« Alina, Alina, ce n’est pas possible, c’est vraiment toi ? » s’exclama une voix masculine.
Elle sursauta et se retourna lentement. Devant elle se tenait André. Le même André, son premier amour, celui à cause de qui son beau-père avait failli la tuer. Alina jeta un regard effrayé à son mari, qui discutait à ce moment-là avec un médecin.
« Alina, je suis tellement heureux de te revoir, » dit André en s’approchant. « Tu as l’air fatiguée, mais à quoi je pense ? Nous sommes à l’hôpital, après tout. »
Alina ne voulait pas parler de ses maux. Ils la poursuivaient sans cesse, la tenaient fermement. André avait fière allure. Quinze ans de séparation ne l’avaient pas changé.
« André, tu es médecin ? » demanda-t-elle.
« Non, bien plus. Je ne suis pas seulement médecin, je suis le directeur de cet établissement, » répondit-il fièrement. « J’aimerais m’asseoir un moment et discuter avec toi. Combien de temps cela fait-il ? Dix, quinze ans ? Comment va ta vie ? »
« Tout va bien. Je suis un peu malade, c’est tout, » répondit Alina.

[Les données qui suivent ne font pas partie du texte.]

-- ==== Sys2Proof/Certificates/Slice0/Rules.lean ====
section
/-! DEFINITION. The rules of spec/40_classify.md to spec/45_text.md as the statements speak of them: over exact rationals and
reals, each a relation between operands and result. No step uses them. -/

namespace Sys2Proof.Machine

/-- E of a pattern by arithmetic on the pattern as a number (R400). -/
def expOf (q : Quad) : Nat := q.toNat / 2 ^ 112 % 2 ^ 15

/-- T of a pattern by arithmetic on the pattern as a number (R400). -/
def fracOf (q : Quad) : Nat := q.toNat % 2 ^ 112

/-- The correctly rounded quad of a rational. -/
noncomputable def nearestOf (v : ℚ) : Quad := nearestQuad (v : ℝ)

/-- R500: `q` is the sum of `a` and `b`. -/
def AddRule (nan a b q : Quad) : Prop :=
  (isNaN a = true ∨ isNaN b = true → q = nan) ∧
    (isInf a = true → isInf b = true → q = if quadSign a = quadSign b then a else nan) ∧
    (isInf a = true → isFinite b = true → q = a) ∧
    (isFinite a = true → isInf b = true → q = b) ∧
    (isFinite a = true → isFinite b = true → val a + val b ≠ 0 → q = nearestOf (val a + val b)) ∧
    (isFinite a = true → isFinite b = true → val a + val b = 0 →
      q = if isZero a = true ∧ isZero b = true ∧ quadSign a = quadSign b then a else signedZero false)

/-- R502: `q` is the product of `a` and `b`. -/
def MulRule (nan a b q : Quad) : Prop :=
  (isNaN a = true ∨ isNaN b = true → q = nan) ∧
    (isNaN a = false → isNaN b = false → isInf a = true ∨ isInf b = true →
      q = if isZero a = true ∨ isZero b = true then nan else signedInf (quadSign a ^^ quadSign b)) ∧
    (isFinite a = true → isFinite b = true →
      q = roundPackReal (quadSign a ^^ quadSign b) ((|val a * val b| : ℚ) : ℝ))

/-- R503: `q` is the quotient of `a` by `b`. -/
def DivRule (nan a b q : Quad) : Prop :=
  (isNaN a = true ∨ isNaN b = true → q = nan) ∧
    (isInf a = true → isInf b = true → q = nan) ∧
    (isInf a = true → isFinite b = true → q = signedInf (quadSign a ^^ quadSign b)) ∧
    (isFinite a = true → isInf b = true → q = signedZero (quadSign a ^^ quadSign b)) ∧
    (isFinite a = true → isZero b = true →
      q = if isZero a = true then nan else signedInf (quadSign a ^^ quadSign b)) ∧
    (isFinite a = true → isFinite b = true → isZero b = false →
      q = roundPackReal (quadSign a ^^ quadSign b) ((|val a / val b| : ℚ) : ℝ))

/-- R506 and R507: `q` is the integer `n` = floor or ceil of val(a), exactly, with zero `z` when n is 0. -/
def IntegralRule (nan a : Quad) (n : ℤ) (z q : Quad) : Prop :=
  (isNaN a = true → q = nan) ∧
    (isZero a = true ∨ isInf a = true → q = a) ∧
    (isFinite a = true → isZero a = false → n = 0 → q = z) ∧
    (isFinite a = true → isZero a = false → n ≠ 0 → q = nearestOf n ∧ val q = n)

/-- The truncating remainder of two rationals' magnitudes (R508). -/
def truncRemainder (x y : ℚ) : ℚ := |x| - (⌊|x| / |y|⌋ : ℤ) * |y|

/-- R508: `q` is the truncating remainder of `a` by `b`. -/
def ModRule (nan a b q : Quad) : Prop :=
  (isNaN a = true ∨ isNaN b = true → q = nan) ∧
    (isInf a = true ∨ isZero b = true → q = nan) ∧
    (isFinite a = true → isInf b = true → q = a) ∧
    (isFinite a = true → isFinite b = true → isZero b = false →
      q = roundPackReal (quadSign a) ((truncRemainder (val a) (val b) : ℚ) : ℝ) ∧
        |val q| = truncRemainder (val a) (val b))

/-- The floored remainder of two rationals (R509). -/
def floorRemainder (x y : ℚ) : ℚ := x - y * (⌊x / y⌋ : ℤ)

/-- R509: `q` is the remainder of `a` by `b` with the sign of `b`. -/
def ModuloRule (nan a b q : Quad) : Prop :=
  (isNaN a = true ∨ isNaN b = true → q = nan) ∧
    (isInf a = true ∨ isZero b = true → q = nan) ∧
    (isFinite a = true → isInf b = true →
      q = if isZero a = true then signedZero (quadSign b) else if quadSign a = quadSign b then a else b) ∧
    (isFinite a = true → isFinite b = true → isZero b = false →
      q = roundPackReal (quadSign b) ((|floorRemainder (val a) (val b)| : ℚ) : ℝ))

/-- R710: `q` is the quad of the binary64 pattern `n`, by arithmetic on the pattern as a number. -/
def DoubleRule (nan : Quad) (n : Word) (q : Quad) : Prop :=
  let ds := decide (2 ^ 63 ≤ n.toNat)
  let de : Nat := n.toNat / 2 ^ 52 % 2 ^ 11
  let df : Nat := n.toNat % 2 ^ 52
  (de = 0x7FF → df = 0 → q = signedInf ds) ∧
    (de = 0x7FF → df ≠ 0 → q = nan) ∧
    (de = 0 → df = 0 → q = signedZero ds) ∧
    (de = 0 → df ≠ 0 → quadSign q = ds ∧ isFinite q = true ∧ |val q| = (df : ℚ) * 2 ^ (-1074 : ℤ)) ∧
    (de ≠ 0 → de ≠ 0x7FF →
      quadSign q = ds ∧ isFinite q = true ∧ |val q| = (2 ^ 52 + (df : ℚ)) * 2 ^ ((de : ℤ) - 1075))

/-- R814's loop read off the binary digits of the exponent, least significant first: the pair (r, base). -/
def squareDigits (x : Quad) (digits : List Bool) : Quad × Quad :=
  digits.foldl (fun p d => (if d then loopMul p.1 p.2 else p.1, loopMul p.2 p.2)) (oneQuad, x)

/-- The last branch of R811 to R826: R is `FN_f` of the operands, acceptable under `ULP_BOUND_f` for the function's
exact value (R801, R802), and so never a NaN. -/
def TableValue (f : Fn) (a b q : Quad) : Prop :=
  q = Config.fn f a b ∧ Acc (Config.ulpBound f) (exactValue f a b) q ∧ isNaN q = false

/-- R811. -/
def ExpRule (nan a q : Quad) : Prop :=
  (isNaN a = true → q = nan) ∧
    (a = signedInf false → q = signedInf false) ∧
    (a = signedInf true → q = signedZero false) ∧
    (isZero a = true → q = signedOne false) ∧
    (isFinite a = true → isZero a = false → TableValue .exp a (signedZero false) q ∧ quadSign q = false) ∧
    (isFinite a = true → val a = 20000 → q = signedInf false)

/-- R812. -/
def LogRule (nan a q : Quad) : Prop :=
  (isNaN a = true → q = nan) ∧
    (isZero a = true → q = signedInf true) ∧
    (isNaN a = false → isZero a = false → quadSign a = true → q = nan) ∧
    (a = signedInf false → q = signedInf false) ∧
    (a = signedOne false → q = signedZero false) ∧
    (isFinite a = true → isZero a = false → quadSign a = false → a ≠ signedOne false →
      TableValue .log a (signedZero false) q ∧ isFinite q = true)

/-- `oddint(y)` of R813 over the exact value. -/
def OddInt (y : Quad) : Prop := isFinite y = true ∧ ∃ k : ℤ, val y = 2 * k + 1

/-- `int(y)` of R813 over the exact value. -/
def IntValued (y : Quad) : Prop := isFinite y = true ∧ ∃ k : ℤ, val y = k

/-- y < 0 for y not a NaN, −∞ included (R813). -/
def BelowZero (y : Quad) : Prop := y = signedInf true ∨ (isFinite y = true ∧ val y < 0)

/-- R813, one clause for each branch, in the rule's order. -/
def PowRule (nan x y q : Quad) : Prop :=
  if isNaN x = true ∨ isNaN y = true then q = nan
  else if isZero y = true ∨ x = signedOne false then q = signedOne false
  else if isZero x = true then
    (BelowZero y → OddInt y → q = signedInf (quadSign x)) ∧
      (BelowZero y → ¬OddInt y → q = signedInf false) ∧
      (¬BelowZero y → OddInt y → q = x) ∧
      (¬BelowZero y → ¬OddInt y → q = signedZero false)
  else if isInf y = true then
    (x = signedOne true → q = signedOne false) ∧
      (isFinite x = true → |val x| < 1 → q = if quadSign y then signedInf false else signedZero false) ∧
      ((isFinite x = true → 1 < |val x|) → q = if quadSign y then signedZero false else signedInf false)
  else if x = signedInf false then
    (BelowZero y → q = signedZero false) ∧ (¬BelowZero y → q = signedInf false)
  else if x = signedInf true then
    (OddInt y → BelowZero y → q = signedZero true) ∧
      (OddInt y → ¬BelowZero y → q = signedInf true) ∧
      (¬OddInt y → BelowZero y → q = signedZero false) ∧
      (¬OddInt y → ¬BelowZero y → q = signedInf false)
  else
    (val x < 0 → ¬IntValued y → q = nan) ∧ (0 < val x ∨ IntValued y → TableValue .pow x y q)

/-- R815, R816, R818 to R822: the shape they share, with the results at ±∞ and at ±0. -/
def OneOperandRule (f : Fn) (atNaN atInf atZero a q : Quad) : Prop :=
  (isNaN a = true → q = atNaN) ∧
    (isInf a = true → q = atInf) ∧
    (isZero a = true → q = atZero) ∧
    (isFinite a = true → isZero a = false → TableValue f a (signedZero false) q)

/-- R823 and R824: the arcsine and the arccosine, exact where a is the pattern `p`. -/
def ArcRule (f : Fn) (nan a q : Quad) (exact : Prop) (p : Quad) : Prop :=
  (isNaN a = true → q = nan) ∧
    (isInf a = true → q = nan) ∧
    (isFinite a = true → 1 < |val a| → q = nan) ∧
    (exact → q = p) ∧
    (isFinite a = true → |val a| ≤ 1 → ¬exact → TableValue f a (signedZero false) q)

/-- R826 for the point (x, y), one clause for each branch, in the rule's order. -/
def Atan2Rule (nan y x q : Quad) : Prop :=
  if isNaN y = true ∨ isNaN x = true then q = nan
  else if isZero y = true then
    q = if quadSign x then withSign (quadSign y) 0x4000921FB54442D18469898CC51701B8 else y
  else if isInf y = true then
    (x = signedInf true → q = withSign (quadSign y) 0x40002D97C7F3321D234F272993D1414A) ∧
      (x = signedInf false → q = withSign (quadSign y) 0x3FFE921FB54442D18469898CC51701B8) ∧
      (isFinite x = true → q = withSign (quadSign y) 0x3FFF921FB54442D18469898CC51701B8)
  else if isZero x = true then q = withSign (quadSign y) 0x3FFF921FB54442D18469898CC51701B8
  else
    (x = signedInf true → q = withSign (quadSign y) 0x4000921FB54442D18469898CC51701B8) ∧
      (x = signedInf false → q = signedZero (quadSign y)) ∧
      (isFinite x = true → TableValue .atan2 y x q ∧ quadSign q = quadSign y)

/-- The result a command computes from a table of FN_f, for each of the functions (R811 to R826). -/
def tableResult (f : Fn) (fn : FnTable) (nan a b : Quad) : Quad :=
  match f with
  | .exp => expQuad fn nan a
  | .log => logQuad fn nan a
  | .pow => powQuad fn nan a b
  | .sin => sinQuad fn nan a
  | .cos => cosQuad fn nan a
  | .tan => tanQuad fn nan a
  | .cot => cotQuad fn nan a
  | .sinh => sinhQuad fn nan a
  | .cosh => coshQuad fn nan a
  | .tanh => tanhQuad fn nan a
  | .asin => asinQuad fn nan a
  | .acos => acosQuad fn nan a
  | .atan => atanQuad fn nan a
  | .atan2 => atan2Quad fn nan a b

/-- The command that computes each of the functions. -/
def Fn.command (f : Fn) : Instr :=
  match f with
  | .exp => .exp
  | .log => .log
  | .pow => .pow
  | .sin => .sin
  | .cos => .cos
  | .tan => .tan
  | .cot => .cot
  | .sinh => .sinh
  | .cosh => .cosh
  | .tanh => .tanh
  | .asin => .asin
  | .acos => .acos
  | .atan => .atan
  | .atan2 => .atan2

/-- The second operand a function's command gives its table: B for POW and ATAN2, +0 for the others, which have none. -/
def Fn.second (f : Fn) (s : State) : Quad :=
  match f with
  | .pow | .atan2 => s.b
  | .exp | .log | .sin | .cos | .tan | .cot | .sinh | .cosh | .tanh | .asin | .acos | .atan => signedZero false

/-- The one-operand commands whose quad result is a NaN when A is one (R424). -/
def nanUnary : List Instr :=
  [.floor, .ceil, .sqrt, .exp, .log, .powi, .sin, .cos, .sincos, .tan, .cot, .sinh, .cosh, .tanh, .asin, .acos, .atan]

/-- The two-operand commands whose quad result is a NaN when A or B is one (R424). -/
def nanBinary : List Instr := [.add, .sub, .mul, .div, .mod, .modulo, .pow, .atan2]

/-- The register map of R201: each register's offset. -/
def registerMap : List (Offset × RegName) :=
  [(0x000, .aLo), (0x008, .aHi), (0x010, .bLo), (0x018, .bHi), (0x020, .n), (0x028, .fopt), (0x030, .tlen),
   (0x038, .cmd), (0x040, .rLo), (0x048, .rHi), (0x050, .r2Lo), (0x058, .r2Hi), (0x060, .ri), (0x068, .st)]

/-- The width of an access. -/
def Access.width (a : Access) : Nat :=
  match a with
  | .read w _ => w
  | .write w _ _ => w

/-- The offset of an access. -/
def Access.off (a : Access) : Offset :=
  match a with
  | .read _ o => o
  | .write _ o _ => o

end Sys2Proof.Machine
end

« Alors laisse-moi t’aider. Je vais organiser un examen complet. Qui s’occupe de ton traitement ? »
Alina n’eut pas le temps de répondre. Nikolai s’approcha d’un pas décidé.

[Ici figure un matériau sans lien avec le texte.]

/-- The shape FLOOR and CEIL share (R506, R507). -/
theorem integralRule_ite (nan a z : Quad) (n : ℤ) (hn : isFinite a = true → val (nearestOf n) = n) :
    IntegralRule nan a n z
      (if isNaN a then nan else if isZero a || isInf a then a else if n = 0 then z else roundSigned n 1) := by
  have hround : roundSigned n 1 = nearestOf n := by rw [roundSigned_eq_nearestOf n one_pos, Nat.cast_one, div_one]
  refine ⟨fun h => if_pos h, fun h => ?_, fun ha hz h0 => ?_, fun ha hz h0 => ?_⟩
  · have hnan : isNaN a = false := h.elim (fun hz => not_nan_of_finite (isFinite_of_isZero hz)) not_nan_of_inf
    simp [hnan, h]
  · simp [not_nan_of_finite ha, not_inf_of_finite ha, hz, h0]
  · simp [not_nan_of_finite ha, not_inf_of_finite ha, hz, h0, hround, hn ha]

/-- Settles O34: the integer quotient of units is the floor, the ceiling is minus the floor of minus the value, and
both fit a quad. -/
theorem floorAndCeilAreExactIntegers : Obligations.FloorAndCeilAreExactIntegers := by
  unfold Obligations.FloorAndCeilAreExactIntegers
  refine ⟨by decide, by decide, fun s => ⟨⟨_, rfl, ?_⟩, _, rfl, ?_⟩⟩
  · rw [floorQuad, ← floor_val]
    exact integralRule_ite _ _ _ _ val_nearestOf_floor
  · rw [ceilQuad, ← ceil_val]
    exact integralRule_ite _ _ _ _ val_nearestOf_ceil

/-! ### Remainders -/

/-- The truncating remainder by the fractional part of the quotient. -/
theorem truncRemainder_eq (x : ℚ) {y : ℚ} (hy : y ≠ 0) : truncRemainder x y = |y| * Int.fract |x / y| := by
  rw [truncRemainder, ← abs_div, Int.fract, mul_sub, abs_div, mul_div_cancel₀ _ (abs_ne_zero.2 hy), mul_comm |y|]

theorem abs_floorRemainder_eq (x : ℚ) {y : ℚ} (hy : y ≠ 0) : |floorRemainder x y| = |y| * Int.fract (x / y) := by
  have h : floorRemainder x y = y * Int.fract (x / y) := by
    rw [floorRemainder, Int.fract, mul_sub, mul_div_cancel₀ _ hy]
  rw [h, abs_mul, abs_of_nonneg (Int.fract_nonneg (x / y))]

/-- The remainder of the magnitudes in units is the truncating remainder (R508). -/
theorem truncRemainder_val (a : Quad) {b : Quad} (hz : isZero b = false) :
    truncRemainder (val a) (val b) = ((magnitude a % magnitude b : ℕ) : ℚ) / unit := by
  have hb : (magnitude b : ℚ) ≠ 0 := Nat.cast_ne_zero.2 (magnitude_pos hz).ne'
  rw [truncRemainder_eq _ (abs_pos.1 (abs_val_pos hz)), abs_div, abs_val_div_abs_val,
    Int.fract_div_natCast_eq_div_natCast_mod, abs_val, mul_comm, div_mul_div_cancel₀ hb]

/-- The remainder of two multiples of powers of two is a multiple of the smaller power, by less than the smaller
operand's factor. -/
theorem exists_mul_two_pow_mod (m n i j : ℕ) (hn : 0 < n) (hm : m < 2 ^ 113) (hn' : n < 2 ^ 113) :
    ∃ r k, r < 2 ^ 113 ∧ k ≤ i ∧ m * 2 ^ i % (n * 2 ^ j) = r * 2 ^ k := by
  rcases le_total j i with h | h
  · refine ⟨m * 2 ^ (i - j) % n, j, (Nat.mod_lt _ hn).trans hn', h, ?_⟩
    rw [← Nat.mul_mod_mul_right, mul_assoc, ← pow_add, Nat.sub_add_cancel h]
  · refine ⟨m % (n * 2 ^ (j - i)), i, (Nat.mod_le _ _).trans_lt hm, le_rfl, ?_⟩
    rw [← Nat.mul_mod_mul_right, mul_assoc, ← pow_add, Nat.sub_add_cancel h]

theorem roundPack_mod (s : Bool) (a : Quad) {b : Quad} (hz : isZero b = false) :
    roundPack s (magnitude a % magnitude b) unit = roundPackReal s (truncRemainder (val a) (val b) : ℚ) := by
  rw [truncRemainder_val a hz, roundPackReal_ratCast_div _ _ unit_pos]

/-- The truncating remainder fits a quad (R508). -/
theorem abs_val_roundPackReal_truncRemainder (s : Bool) {a b : Quad} (ha : isFinite a = true) (hz : isZero b = false) :
    |val (roundPackReal s (truncRemainder (val a) (val b) : ℚ))| = truncRemainder (val a) (val b) := by
  obtain ⟨r, k, hr, hk, h⟩ := exists_mul_two_pow_mod (significand a) (significand b) (quadExp a - 1) (quadExp b - 1)
    (significand_pos hz) (significand_lt a) (significand_lt b)
  have he := (isFinite_iff a).1 ha
  refine abs_val_roundPackReal_exact s (k := (k : ℤ) - 16494) hr (by omega) (by omega) ?_
  rw [truncRemainder_val a hz, magnitude_eq_significand, magnitude_eq_significand, h, unit_cast,
    zpow_sub₀ two_ne_zero, zpow_natCast, ← mul_div_assoc, Nat.cast_mul, Nat.cast_pow, Nat.cast_ofNat]

/-- R508: the truncating remainder, case by case. -/
theorem modQuad_modRule (nan a b : Quad) : ModRule nan a b (modQuad nan a b) := by
  refine ⟨fun h => ?_, fun h => ?_, fun ha hb => ?_, fun ha hb hz => ?_⟩
  · simp [modQuad, h]
  · simp [modQuad, h]
  · simp [modQuad, not_nan_of_finite ha, not_nan_of_inf hb, not_inf_of_finite ha, hb, isZero_eq_false_of_inf hb]
  · have hmod : modQuad nan a b = roundPackReal (quadSign a) (truncRemainder (val a) (val b) : ℚ) := by
      rw [← roundPack_mod _ a hz]
      simp [modQuad, not_nan_of_finite ha, not_nan_of_finite hb, not_inf_of_finite ha, not_inf_of_finite hb, hz]
    rw [hmod]
    exact ⟨rfl, abs_val_roundPackReal_truncRemainder _ ha hz⟩

/-- Settles O35: `modQuad_modRule`. -/
theorem modIsTheTruncatingRemainder : Obligations.ModIsTheTruncatingRemainder := by
  unfold Obligations.ModIsTheTruncatingRemainder
  exact ⟨by decide, fun s => ⟨_, rfl, modQuad_modRule _ _ _⟩⟩

/-- Where the operands' signs agree the two remainders have one magnitude (R509). -/
theorem abs_floorRemainder_of_same_sign {x y : ℚ} (hy : y ≠ 0) (h : 0 ≤ x / y) :
    |floorRemainder x y| = truncRemainder x y := by
  rw [abs_floorRemainder_eq x hy, truncRemainder_eq x hy, abs_of_nonneg h]

/-- Where the signs differ the floored remainder is what the truncating one leaves of the divisor (R509). -/
theorem abs_floorRemainder_of_opposite_sign {x y : ℚ} (hy : y ≠ 0) (h : x / y ≤ 0) (h0 : truncRemainder x y ≠ 0) :
    |floorRemainder x y| = |y| - truncRemainder x y := by
  rw [truncRemainder_eq x hy, abs_of_nonpos h] at h0 ⊢
  have hfract : Int.fract (-(x / y)) ≠ 0 := right_ne_zero_of_mul h0
  rw [abs_floorRemainder_eq x hy, ← neg_neg (x / y), Int.fract_neg hfract, mul_sub, mul_one, neg_neg]

theorem abs_floorRemainder_of_truncRemainder_eq_zero {x y : ℚ} (hy : y ≠ 0) (h0 : truncRemainder x y = 0) :
    |floorRemainder x y| = 0 := by
  rcases le_total 0 (x / y) with h | h
  · rw [abs_floorRemainder_of_same_sign hy h, h0]
  · rw [truncRemainder_eq x hy, abs_of_nonpos h, mul_eq_zero_iff_left (abs_ne_zero.2 hy), Int.fract_neg_eq_zero] at h0
    rw [abs_floorRemainder_eq x hy, h0, mul_zero]

/-- The sign of a quotient by the sign bits. -/
theorem val_div_val_nonneg {a b : Quad} (h : quadSign a = quadSign b) : 0 ≤ val a / val b := by
  rw [val_eq_ite_abs a, val_eq_ite_abs b, h]
  split
  · rw [neg_div_neg_eq]
    positivity
  · positivity

theorem val_div_val_nonpos {a b : Quad} (h : quadSign a ≠ quadSign b) : val a / val b ≤ 0 := by
  have h' : quadSign a = quadSign (flipSign b) := by
    rw [(flipSign_fields b).1]
    exact Bool.eq_not_of_ne h
  have := val_div_val_nonneg h'
  rwa [val_flipSign, div_neg, neg_nonneg] at this

/-- MODULO's last branch: what MOD left, taken from the divisor (R509). -/
theorem roundPack_magnitude_sub (s : Bool) {r b : Quad} (hle : |val r| ≤ |val b|) :
    roundPack s (magnitude b - magnitude r) unit = roundPackReal s ((|val b| - |val r| : ℚ) : ℝ) := by
  have hle' : magnitude r ≤ magnitude b := by
    rwa [abs_val, abs_val, div_le_div_iff_of_pos_right (Nat.cast_pos.2 unit_pos), Nat.cast_le] at hle
  rw [abs_val, abs_val, ← sub_div, ← Nat.cast_sub hle', roundPackReal_ratCast_div _ _ unit_pos]

theorem truncRemainder_le (x : ℚ) {y : ℚ} (hy : y ≠ 0) : truncRemainder x y ≤ |y| := by
  rw [truncRemainder_eq x hy]
  exact mul_le_of_le_one_right (abs_nonneg y) (Int.fract_lt_one _).le

/-- MODULO past its first tests, in terms of what MOD gives (R509). -/
theorem moduloQuad_eq (nan : Quad) {a b : Quad} (ha : isFinite a = true) (hb : isNaN b = false)
    (hz : isZero b = false) :
    moduloQuad nan a b =
      if isZero (modQuad nan a b) then signedZero (quadSign b)
      else if quadSign (modQuad nan a b) = quadSign b then modQuad nan a b
      else if isInf b then b
      else roundPack (quadSign b) (magnitude b - magnitude (modQuad nan a b)) unit := by
  simp [moduloQuad, not_nan_of_finite ha, not_inf_of_finite ha, hb, hz]

/-- R509 for finite operands: MOD's exact remainder is a zero, has the divisor's sign, or is taken from the divisor. -/
theorem moduloQuad_of_finite (nan : Quad) {a b : Quad} (ha : isFinite a = true) (hb : isFinite b = true)
    (hz : isZero b = false) :
    moduloQuad nan a b = roundPackReal (quadSign b) ((|floorRemainder (val a) (val b)| : ℚ) : ℝ) := by
  have hb0 : val b ≠ 0 := abs_pos.1 (abs_val_pos hz)
  obtain ⟨-, -, -, hmod⟩ := modQuad_modRule nan a b
  obtain ⟨hr, hval⟩ := hmod ha hb hz
  rw [moduloQuad_eq nan ha (not_nan_of_finite hb) hz, not_inf_of_finite hb, if_neg Bool.false_ne_true]
  generalize modQuad nan a b = r at hr hval
  have hsign : quadSign r = quadSign a := by rw [hr, roundPackReal_sign]
  split_ifs with h0 hs
  · rw [val_of_isZero h0, abs_zero] at hval
    rw [abs_floorRemainder_of_truncRemainder_eq_zero hb0 hval.symm, Rat.cast_zero, roundPackReal_zero]
  · rw [hsign] at hs
    rw [abs_floorRemainder_of_same_sign hb0 (val_div_val_nonneg hs), hr, hs]
  · rw [hsign] at hs
    have htrunc : truncRemainder (val a) (val b) ≠ 0 := by rwa [← hval, Ne, abs_eq_zero, val_eq_zero_iff]
    rw [abs_floorRemainder_of_opposite_sign hb0 (val_div_val_nonpos hs) htrunc, ← hval]
    exact roundPack_magnitude_sub _ (hval.trans_le (truncRemainder_le _ hb0))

« Alina, ça va ? » demanda-t-il, tendu.
« Oui. »
« Désolé, il faut y aller. »
Nikolai lui prit la main et la tira vers la sortie.
« Alina, attends ! » André fit un pas pour les suivre, mais elle murmura sans un son : « Désolé. »
Une fois dehors, Nikolai lança d’un ton acerbe :
« À peine le dos tourné, tu flirtes déjà avec un inconnu. »
« Kolia, de quoi parles-tu ? André est un ami d’enfance. Nous nous connaissons depuis toujours, on ne s’est pas vus depuis des années. »
Mais son mari ne l’écoutait pas.
« Quelle différence cela fait-il ? Tu es mariée, c’est tout. »
« J’ai perdu toutes mes amies. On m’interdit de parler à qui que ce soit. Je me sens prisonnière. »
Nikolai s’arrêta brusquement.
« Tu devrais plutôt te rappeler que tu n’existes que grâce à moi. Quel autre mari supporterait quelqu’un comme toi ? Tu es presque invalide, toujours malade. Combien d’argent a été dépensé, et pour quel résultat ? Personne ne pense à guérir. Ou tu crois que j’aime vivre avec quelqu’un comme toi, alors qu’il y a tant de femmes belles et en bonne santé autour ? »
Alina murmura doucement :
« Tu dépenses mon argent. Le mien, pas le tien. »
Nikolai lui lança un regard furieux et la poussa presque dans la voiture. Alina se cogna violemment le coude, ferma les yeux, retenant ses larmes.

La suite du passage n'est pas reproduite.